**TASK**
Search the records for lines with the word "ofNat" and copy each match.

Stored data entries
────────────────────
-- ==== Sys2Proof/Tests/Slice0.lean ====
section
/-! SUPPORT. Our own tests: a term that each legality check refuses, words that the decoder refuses and reads, single steps
whose results come from the spec's tables or from hand calculation, and for each statement with hypotheses a state that meets
them. -/

set_option Elab.async false

open Sys2Proof Sys2Proof.Machine
namespace Sys2Proof.Tests

/-! ## Legality (R28, R32, R34, R51, R52): a term that each check refuses -/

/-- R34: a destination that threads only read. -/
theorem test_illegal_dest : (Instr.add (.g 0) (.l 1) (.l 2)).check = some .dest
    ∧ (Instr.ldD (.d 3) (.l 2) 0).check = some .dest := by decide

/-- R28: one predicate in pd and pq, p0 apart. -/
theorem test_illegal_predicates : (Instr.plog 3 3 1 2 0x5).check = some .predicates
    ∧ (Instr.plog 0 0 1 2 0x5).check = none := by decide

/-- R27: a format that the function does not accept. -/
theorem test_illegal_format : (Instr.vand 0 1 2 .s).check = some .format ∧ (Instr.vsqrt 0 1 .i8).check = some .format
    ∧ (Instr.vadd 0 1 2 .e4).check = some .format ∧ (Instr.cvt (.l 0) (.l 1) .dyn .d .d).check = some .format
    ∧ (Instr.vcvt 0 1 2 .s .dyn .h).check = some .format := by decide

/-- R127: a mode that the pair does not accept. -/
theorem test_illegal_mode : (Instr.cvt (.l 0) (.l 1) .sr .s .d).check = some .mode
    ∧ (Instr.vcvt 0 1 0 .x8 .sr .s).check = some .mode := by decide

/-- R26: a branch to itself or into itself. -/
theorem test_illegal_short_branch : (Instr.b 0).check = some .shortBranch ∧ (Instr.b 1).check = some .shortBranch
    ∧ (Instr.b 2).check = none := by decide

/-- R307: TAKE's destination is one of l0 to l13. -/
theorem test_illegal_take_destination : (Instr.take (.l 14) (.l 1)).check = some .takeDest
    ∧ (Instr.take .zero (.l 1)).check = some .takeDest ∧ (Instr.take (.l 13) (.l 1)).check = none := by decide

/-- R150: SBIND names w0 to w3. -/
theorem test_illegal_stream_register : (Instr.sbind 4 0).check = some .streamReg ∧ (Instr.sbind 3 0).check = none := by decide

/-- R346, R348: a number with a constructor of its own is written with that one. -/
theorem test_illegal_system_register : (Instr.sysw (.l 1) .tlbShoot).check = some .sysReg := by decide

/-- R130: FTANH has no FP64 form. -/
theorem test_illegal_function : (Instr.ftanh .d (.l 0) (.l 1)).check = some .function := by decide

/-- R32: the negation of p0 is no guard. -/
theorem test_illegal_guard : (Guard.mk true 0).ok = false ∧ (Guard.mk true 1).ok = true := by decide

/-! ## Words that the decoder refuses (R46 to R52) -/

theorem test_decode_refuses_reserved_majors :
    decode32 0x00000809#32 = .error .guard ∧ decode32 0x000000FF#32 = .error .major
    ∧ decode32 0x0000001F#32 = .error .major := ⟨rfl, rfl, rfl⟩

theorem test_decode_refuses_function_and_field :
    decode32 0xA0000301#32 = .error .function ∧ decode32 0x00400405#32 = .error .field
    ∧ decode32 0x000200FD#32 = .error .field := ⟨rfl, rfl, rfl⟩

theorem test_decode_refuses_conditions_selectors_registers :
    decode32 0xC0009041#32 = .error .cond ∧ decode32 0x2FC010F5#32 = .error .selector
    ∧ decode32 0x024010F9#32 = .error .sysReg := ⟨rfl, rfl, rfl⟩
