-- ==== Sys2Proof/Machine/Core.lean ====
section
/-! DEFINITION. The machine as the host's interface takes it. -/

def Sys2Proof.core : Host.Core :=
  { State := Sys2Proof.Machine.State
    Fault := Sys2Proof.Machine.Fault
    Refusal := Sys2Proof.Machine.Refusal
    step := Sys2Proof.Machine.step
    reset := Sys2Proof.Machine.State.reset }
end

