-- ==== Sys2Proof/Certificates/Slice0/Obligations.lean ====
section
/-! DEFINITION. The statements for the provers, with the words they are written in. The words restate the
rules of spec/ without the model's own datapath functions. -/

namespace Sys2Proof.Claims

open Sys2Proof Sys2Proof.Machine

/-! ### Words about images -/

/-- `(x, y)` is a position of the image (R19). -/
def inImage (s : State) (x y : Nat) : Prop := x < s.imgW ∧ y < s.imgH

/-- `src(x, y)` (R53), as the operation reads it: the present memory, or that of its acceptance where an earlier
result among its operands has become unspecified since (R61, assumption log 30). -/
def src (s : State) (x y : Nat) : Pixel := s.operandMem.pixel (s.srcAddr + 4 * (y * s.imgW + x))

/-- `dst(x, y)` of `s`'s destination region, as `t`'s memory holds it (R53). -/
def dst (s t : State) (x y : Nat) : Pixel := t.mem.pixel (s.dstAddr + 4 * (y * s.imgW + x))

/-- The coordinate `v + d` clamped to `0 … n − 1` (R91). -/
def near (n v : Nat) (d : Int) : Nat := (min ((n : Int) - 1) (max 0 ((v : Int) + d))).toNat

/-- `samp(src, x + dx, y + dy)` (R91). -/
def sample (s : State) (x y : Nat) (dx dy : Int) : Pixel := src s (near s.imgW x dx) (near s.imgH y dy)

/-- `299·R + 587·G + 114·B` (R93). -/
def luma (p : Pixel) : Int := 299 * p.r.toNat + 587 * p.g.toNat + 114 * p.b.toNat

/-- The sum of nine terms over `dx, dy ∈ {−1, 0, 1}`. -/
def nine (f : Int → Int → Nat) : Nat :=
  f (-1) (-1) + f 0 (-1) + f 1 (-1) + (f (-1) 0 + f 0 0 + f 1 0) + (f (-1) 1 + f 0 1 + f 1 1)

/-- A processed pixel (R92). -/
def processedAt (b : Border) (s : State) (x y : Nat) : Prop :=
  b = .clamp ∨ (1 ≤ x ∧ x + 2 ≤ s.imgW ∧ 1 ≤ y ∧ y + 2 ≤ s.imgH)

/-- A pixel with `m` in each colour byte (R98). -/
def grey (m : Nat) (a : Byte) : Pixel := ⟨BitVec.ofNat 8 m, BitVec.ofNat 8 m, BitVec.ofNat 8 m, a⟩

/-- The magnitude byte of two responses (R95). -/
def magnitude (gx gy : Int) : Nat := min 255 ((Nat.sqrt (gx ^ 2 + gy ^ 2).toNat + 500) / 1000)

/-- The Sobel responses over a grey function of the neighbour's offset (R9, R94). -/
def sobelX (l : Int → Int → Int) : Int :=
  (l 1 (-1) + 2 * l 1 0 + l 1 1) - (l (-1) (-1) + 2 * l (-1) 0 + l (-1) 1)

def sobelY (l : Int → Int → Int) : Int :=
  (l (-1) 1 + 2 * l 0 1 + l 1 1) - (l (-1) (-1) + 2 * l 0 (-1) + l 1 (-1))

/-- The Prewitt responses over a grey function of the neighbour's offset (R9, R94). -/
def prewittX (l : Int → Int → Int) : Int :=
  (l 1 (-1) + l 1 0 + l 1 1) - (l (-1) (-1) + l (-1) 0 + l (-1) 1)

def prewittY (l : Int → Int → Int) : Int :=
  (l (-1) 1 + l 0 1 + l 1 1) - (l (-1) (-1) + l 0 (-1) + l 1 (-1))

/-- `R + G + B` (R93). -/
def colourSum (p : Pixel) : Int := (p.r.toNat : Int) + p.g.toNat + p.b.toNat

/-- The box-blurred pixel at `(x, y)` (R111). -/
def blurred (s : State) (x y : Nat) : Pixel :=
  ⟨BitVec.ofNat 8 ((nine (fun dx dy => (sample s x y dx dy).r.toNat) + 4) / 9),
    BitVec.ofNat 8 ((nine (fun dx dy => (sample s x y dx dy).g.toNat) + 4) / 9),
    BitVec.ofNat 8 ((nine (fun dx dy => (sample s x y dx dy).b.toNat) + 4) / 9),
    (src s x y).a⟩

/-- The luma of the blurred image at a clamped offset (R113). -/
def blurredLuma (s : State) (x y : Nat) (dx dy : Int) : Int :=
  luma (blurred s (near s.imgW x dx) (near s.imgH y dy))

/-- `S` of CANNY (R113). -/
def cannySquare (s : State) (x y : Nat) : Int :=
  sobelX (blurredLuma s x y) ^ 2 + sobelY (blurredLuma s x y) ^ 2

/-- The magnitude at `(x, y)` exceeds the threshold `t` (R115). -/
def above (b : Border) (s : State) (x y t : Nat) : Prop :=
  processedAt b s x y ∧ t < 255 ∧ cannySquare s x y > (1000 * (t : Int)) ^ 2

/-! ### Words about histograms and tables -/

/-- `bin` of a pixel (R127). -/
def binOf (p : Pixel) : Nat := (299 * p.r.toNat + 587 * p.g.toNat + 114 * p.b.toNat + 500) / 1000

/-- The number of source pixels in bin `i` inside `x1 ≤ x < x2`, `y1 ≤ y < y2` (R127, R141). -/
def countIn (s : State) (x1 y1 x2 y2 i : Nat) : Nat :=
  ((Finset.Ico x1 x2 ×ˢ Finset.Ico y1 y2).filter fun p => binOf (src s p.1 p.2) = i).card

/-- The global histogram (R141). -/
def globalCount (s : State) (i : Nat) : Nat := countIn s 0 0 s.imgW s.imgH i

/-- `CDF[i] = Σ_{j ≤ i} h[j]` (R129, R144). -/
def cdf (h : Nat → Nat) (i : Nat) : Nat := ∑ j ∈ Finset.range (i + 1), h j

/-- Entry `v` of a table. -/
def entry (t : Table) (v : Byte) : Byte := t[v.toNat]'v.isLt

/-- Every colour byte looked up, alpha kept (R156). -/
def through (t : Table) (p : Pixel) : Pixel := ⟨entry t p.r, entry t p.g, entry t p.b, p.a⟩

/-- Entry `i` of the degenerate table (R75). -/
def degenerate (d : Degen) (i : Nat) : Nat :=
  match d with
  | .identity => i
  | .zero => 0

/-- `(x, y)` lies in the tile `t` (R126). -/
def covers (t : Tile) (x y : Nat) : Prop := t.x1 ≤ x ∧ x < t.x2 ∧ t.y1 ≤ y ∧ y < t.y2

/-- The tile side `ceil_div(extent, G)` (R126). -/
def side (extent grid : Nat) : Nat := (extent + grid - 1) / grid
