/-- After `2^37` terms the rounding of every entry is decided (R163). -/
theorem scaled_decided (c : ℤ) (hc0 : c ≠ 0) (hc : c.natAbs ≤ 65536) (i n : ℕ) (hi : i < 256) (hn : n = 2 ^ 35) :
    scaled c i ((factorLow c (4 * n)).1 / (factorLow c (4 * n)).2) =
      scaled c i ((factorHigh c (4 * n)).1 / (factorHigh c (4 * n)).2) := by
  have hn8 : 8 ≤ 4 * n := by rw [hn]; norm_num
  obtain ⟨-, -, hlo, hhi, h1, hgap⟩ := factor_between c hc (4 * n) hn8
  have ha : 0 < c.natAbs := Int.natAbs_pos.2 hc0
  have hg := factor_gap c.natAbs n hn hc
  have apart := fun q r => factor_apart c.natAbs q r n hn ha hc
  set l : ℝ := (factorLow c (4 * n)).1 / (factorLow c (4 * n)).2
  set h : ℝ := (factorHigh c (4 * n)).1 / (factorHigh c (4 * n)).2
  set E : ℝ := Real.exp (c.natAbs / 16384)
  set d : ℝ := (c.natAbs / 16384 : ℝ) ^ (4 * n) / (4 * n)!
  have hp : (0 : ℝ) < 2 ^ (107 * n + 15) := by positivity
  have hi' : (i : ℝ) ≤ 255 := by exact_mod_cast Nat.lt_succ_iff.1 hi
  -- a multiple of the factor this near to an integer is too near
  have far : ∀ (q : ℕ) (r : ℤ), 0 < q → q ≤ 511 → (q : ℝ) * l ≤ r → (r : ℝ) ≤ q * h → False := by
    intro q r hq hq' h2 h3
    have hq1 : (q : ℝ) ≤ 511 := by exact_mod_cast hq'
    have hq0 : (0 : ℝ) ≤ q := by positivity
    have h4 : |q * E - r| ≤ 511 * d := by
      have hd : 0 ≤ d := by linarith
      rw [abs_le]
      constructor <;> nlinarith
    have := mul_le_mul_of_nonneg_right h4 hp.le
    linarith [apart q r hq hq']
  by_contra hne
  unfold scaled at hne
  have hl0 : 0 < l := by linarith
  have hh0 : 0 < h := by linarith
  split at hne
  · have hlt : ⌊i * l + 1 / 2⌋ < ⌊i * h + 1 / 2⌋ := lt_of_le_of_ne (Int.floor_mono (by gcongr; linarith)) hne
    have h2 := Int.floor_lt.1 hlt
    have h3 := Int.floor_le (i * h + 1 / 2 : ℝ)
    set m := ⌊i * h + 1 / 2⌋
    have hi0 : 0 < i := by
      rcases Nat.eq_zero_or_pos i with rfl | h0
      · simp only [Nat.cast_zero, zero_mul] at h2 h3
        linarith
      · exact h0
    refine far (2 * i) (2 * m - 1) (by omega) (by omega) ?_ ?_ <;> push_cast <;> linarith
  · have hlt : ⌊i / h + 1 / 2⌋ < ⌊i / l + 1 / 2⌋ :=
      lt_of_le_of_ne (Int.floor_mono (by gcongr; linarith)) (Ne.symm hne)
    have h2 := Int.floor_lt.1 hlt
    have h3 := Int.floor_le (i / l + 1 / 2 : ℝ)
    set m := ⌊i / l + 1 / 2⌋
    have h4 : (0 : ℝ) ≤ i / h := by positivity
    have hm : (0 : ℝ) < m := by linarith
    have hm1 : 0 < m := by exact_mod_cast hm
    have h5 : (i : ℝ) / l ≤ 255 := (div_le_self (by positivity) h1).trans hi'
    have hm2 : (m : ℝ) < 256 := by linarith
    have hm3 : m < 256 := by exact_mod_cast hm2
    have e : (((2 * m - 1).toNat : ℕ) : ℝ) = 2 * m - 1 := by
      have : (((2 * m - 1).toNat : ℕ) : ℤ) = 2 * m - 1 := Int.toNat_of_nonneg (by omega)
      exact_mod_cast congrArg (Int.cast : ℤ → ℝ) this
    have h6 : (m - 1 / 2 : ℝ) * l ≤ i := by rw [← le_div_iff₀ hl0]; linarith
    have h7 : (i : ℝ) < (m - 1 / 2) * h := by rw [← div_lt_iff₀ hh0]; linarith
    refine far (2 * m - 1).toNat (2 * i) (by omega) (by omega) ?_ ?_ <;> rw [e] <;> push_cast <;> linarith

/-- The refinement ends with the exactly rounded entry (R163, M6). -/
theorem scaledExactly_eq (c : ℤ) (hc0 : c ≠ 0) (hc : c.natAbs ≤ 65536) (i : ℕ) (hi : i < 256) :
    ∀ fuel n, 8 ≤ n → n * 2 ^ fuel = 2 ^ 37 →
      ((scaledExactly c i fuel n : ℕ) : ℤ) = scaled c i (Real.exp (c.natAbs / 16384)) := by
  have num : ∀ n, 8 ≤ n → 0 < (factorLow c n).1 ∧ 0 < (factorHigh c n).1 := by
    intro n hn
    obtain ⟨-, -, -, -, h1, h2⟩ := factor_between c hc n hn
    have h3 : (0 : ℝ) ≤ (c.natAbs / 16384 : ℝ) ^ n / n ! := by positivity
    constructor <;> (rw [Nat.pos_iff_ne_zero]; intro h0; simp only [h0, Nat.cast_zero, zero_div] at h1 h2; linarith)
  have decided : ∀ n, 8 ≤ n →
      scaled c i ((factorLow c n).1 / (factorLow c n).2) = scaled c i ((factorHigh c n).1 / (factorHigh c n).2) →
      ((scaledBy (factorLow c n) c i : ℕ) : ℤ) = scaled c i (Real.exp (c.natAbs / 16384)) := by
    intro n hn he
    obtain ⟨h1, -, h3, h4, h5, -⟩ := factor_between c hc n hn
    rw [scaledBy_eq _ (num n hn).1 h1, scaled_between c i _ _ _ (by linarith) h3 h4 he]
  intro fuel
  induction fuel with
  | zero =>
    intro n hn h37
    have e : n = 4 * 2 ^ 35 := by omega
    exact decided n hn (by rw [e]; exact scaled_decided c hc0 hc i _ hi rfl)
  | succ fuel ih =>
    intro n hn h37
    rw [scaledExactly]
    split
    · rename_i he
      obtain ⟨h1, h2, -⟩ := factor_between c hc n hn
      refine decided n hn ?_
      rw [← scaledBy_eq _ (num n hn).1 h1, ← scaledBy_eq _ (num n hn).2 h2, he]
    · exact ih (2 * n) (by omega) (by rw [← h37, pow_succ]; ring)

/-- The sigmoid table is that of R163 in exact real arithmetic, with `factor = exp(|CONTRAST|/16384)`. -/
theorem sigmoidEntry_eq (c : ℤ) (hc : c.natAbs ≤ 65536) (i : ℕ) (hi : i < 256) :
    ((sigmoidEntry c i : ℕ) : ℤ) =
      if c = 0 then (i : ℤ) else min 255 (scaled c i (Real.exp (c.natAbs / 16384))) := by
  unfold sigmoidEntry
  split
  · rfl
  · rename_i hc0
    rw [← scaledExactly_eq c hc0 hc i hi 32 32 (by norm_num) (by norm_num)]
    simp [clamp255]

end Sys2Proof.Machine
end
────────────────────
**PROBLEM SOLUTION**
def grey (m : Nat) (a : Byte) : Pixel := ⟨BitVec.ofNat 8 m, BitVec.ofNat 8 m, BitVec.ofNat 8 m, a⟩
  ⟨BitVec.ofNat 8 ((nine (fun dx dy => (sample s x y dx dy).r.toNat) + 4) / 9),
    BitVec.ofNat 8 ((nine (fun dx dy => (sample s x y dx dy).g.toNat) + 4) / 9),
    BitVec.ofNat 8 ((nine (fun dx dy => (sample s x y dx dy).b.toNat) + 4) / 9),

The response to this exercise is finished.